» **Records shown**:
/-! ## Well-formedness: each check refuses an ill-formed term (30_encoding R86 to R88, R93) -/

theorem test_wf_refuses_sef_7 : Instr.wf (.sef 7#3) = false := by decide
theorem test_wf_refuses_clf_7 : Instr.wf (.clf 7#3) = false := by decide
theorem test_wf_refuses_brbc_7 : Instr.wf (.brbc 7#3 0#8) = false := by decide
theorem test_wf_refuses_brbs_7 : Instr.wf (.brbs 7#3 0#8) = false := by decide
theorem test_wf_refuses_ldb_odd_pair : Instr.wf (.ldb 0#4 3#4) = false := by decide
theorem test_wf_refuses_stb_odd_pair : Instr.wf (.stb 0#4 15#4) = false := by decide
theorem test_wf_refuses_ldw_odd_data : Instr.wf (.ldw 3#4 4#4) = false := by decide
theorem test_wf_refuses_ldw_odd_address : Instr.wf (.ldw 2#4 5#4) = false := by decide
theorem test_wf_refuses_stw_odd_data : Instr.wf (.stw 1#4 2#4) = false := by decide
theorem test_wf_refuses_stw_odd_address : Instr.wf (.stw 0#4 1#4) = false := by decide

/-! ## Decoding: the words of 95_test_vectors 2.5 and of the vectors of 2.1 to 2.8 -/

theorem test_decode_nop : decode 0x0001#16 = .legal .nop := by decide
theorem test_decode_brk : decode 0x0002#16 = .legal .brk := by decide
theorem test_decode_ret : decode 0x0003#16 = .legal .ret := by decide
theorem test_decode_trap : decode 0x01FF#16 = .legal (.trap 0xFF#8) := by decide
theorem test_decode_sef : decode 0x0206#16 = .legal (.sef 6#3) := by decide
theorem test_decode_clf : decode 0x0306#16 = .legal (.clf 6#3) := by decide
theorem test_decode_jmp : decode 0x0400#16 = .legal .jmp := by decide
theorem test_decode_call : decode 0x0500#16 = .legal .call := by decide
theorem test_decode_push : decode 0x0605#16 = .legal (.push 5#4) := by decide
theorem test_decode_pop : decode 0x061F#16 = .legal (.pop 15#4) := by decide
theorem test_decode_lsl : decode 0x0700#16 = .legal (.lsl 0#4) := by decide
theorem test_decode_lsr : decode 0x0719#16 = .legal (.lsr 9#4) := by decide
theorem test_decode_asr : decode 0x0723#16 = .legal (.asr 3#4) := by decide
theorem test_decode_rol : decode 0x073E#16 = .legal (.rol 14#4) := by decide
theorem test_decode_ror : decode 0x074F#16 = .legal (.ror 15#4) := by decide
theorem test_decode_sbrc : decode 0x0835#16 = .legal (.sbrc 3#3 5#4) := by decide
theorem test_decode_sbrs : decode 0x097F#16 = .legal (.sbrs 7#3 15#4) := by decide
theorem test_decode_add : decode 0x1012#16 = .legal (.add 1#4 2#4) := by decide
theorem test_decode_adc : decode 0x1112#16 = .legal (.adc 1#4 2#4) := by decide
theorem test_decode_sub : decode 0x1244#16 = .legal (.sub 4#4 4#4) := by decide
theorem test_decode_sbc : decode 0x1312#16 = .legal (.sbc 1#4 2#4) := by decide
theorem test_decode_cp : decode 0x1412#16 = .legal (.cp 1#4 2#4) := by decide
theorem test_decode_and : decode 0x1512#16 = .legal (.and 1#4 2#4) := by decide
theorem test_decode_or : decode 0x1612#16 = .legal (.or 1#4 2#4) := by decide
theorem test_decode_xor : decode 0x1755#16 = .legal (.xor 5#4 5#4) := by decide
theorem test_decode_mov : decode 0x1812#16 = .legal (.mov 1#4 2#4) := by decide
theorem test_decode_cpse : decode 0x1933#16 = .legal (.cpse 3#4 3#4) := by decide
theorem test_decode_ldb : decode 0x1A12#16 = .legal (.ldb 1#4 2#4) := by decide
theorem test_decode_stb : decode 0x1B42#16 = .legal (.stb 4#4 2#4) := by decide
theorem test_decode_ldw : decode 0x1C24#16 = .legal (.ldw 2#4 4#4) := by decide
theorem test_decode_stw : decode 0x1D02#16 = .legal (.stw 0#4 2#4) := by decide
theorem test_decode_ldi : decode 0x2A7F#16 = .legal (.ldi 10#4 0x7F#8) := by decide
theorem test_decode_addi : decode 0x3001#16 = .legal (.addi 0#4 0x01#8) := by decide
theorem test_decode_subi : decode 0x4101#16 = .legal (.subi 1#4 0x01#8) := by decide
theorem test_decode_cpi : decode 0x5701#16 = .legal (.cpi 7#4 0x01#8) := by decide
theorem test_decode_andi : decode 0x6F0F#16 = .legal (.andi 15#4 0x0F#8) := by decide
theorem test_decode_ori : decode 0x7FFF#16 = .legal (.ori 15#4 0xFF#8) := by decide
theorem test_decode_rjmp : decode 0xC800#16 = .legal (.rjmp 0x800#12) := by decide
theorem test_decode_brbc : decode 0xE6FE#16 = .legal (.brbc 6#3 0xFE#8) := by decide
theorem test_decode_brbs : decode 0xEEFF#16 = .legal (.brbs 6#3 0xFF#8) := by decide

/-- The ILLEGAL words of the table, one at least for each case of 30_encoding R93. -/
theorem test_decode_illegal :
    [0x0000#16, 0x0004#16, 0x00FF#16, 0x0207#16, 0x0208#16, 0x0401#16, 0x05FF#16, 0x0620#16, 0x0750#16, 0x0885#16, 0x0A00#16,
     0x0FFF#16, 0x1A13#16, 0x1C34#16, 0x1C25#16, 0x1E00#16, 0x1F00#16, 0x8000#16, 0xB000#16, 0xD000#16, 0xE700#16, 0xEF00#16,
     0xF000#16, 0xFFFF#16].all (fun w => decode w == .illegal) = true := by decide

theorem test_decodeTableWord_add : decodeTableWord 16 0x1012 = some (.add 1#4 2#4) := by decide
/-- `JMP 0x0100`: the second word is bits 31 to 16. -/
theorem test_decodeTableWord_jmp : decodeTableWord 32 0x01000400 = some .jmp := by decide

/-! ## One step -/

/-- A loaded, running core with these registers, status register and bytes of memory; the rest as after reset. -/
def machine (regs : List (Reg × Byte)) (sr : Byte) (bytes : List (Addr × Byte)) : State :=
  let s := regs.foldl (fun s p => s.setReg p.1 p.2) { State.reset with sr := sr, phase := .fetching, loaded := true }
  bytes.foldl (fun s p => s.storeByte p.1 p.2) s

/-- The state an outcome goes to. -/
def after (o : Host.Outcome State Fault Refusal) : State :=
  match o with
  | .next t => t
  | _ => State.reset

/-- `x[d]` and `sr` after an instruction that retires. -/
def result (i : Instr) (d : Reg) (s : State) : Byte × Byte := ((after (exec i s)).getReg d, (after (exec i s)).sr)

» **Required work**:
Taking the listing above as the source, transcribe only the lines starting at the line with "goes to. -/" and going through the line with "that retires. -/", unaltered and with both ends included.

» **Problem solution**:
/-- The state an outcome goes to. -/
def after (o : Host.Outcome State Fault Refusal) : State :=
  match o with
  | .next t => t
  | _ => State.reset

/-- `x[d]` and `sr` after an instruction that retires. -/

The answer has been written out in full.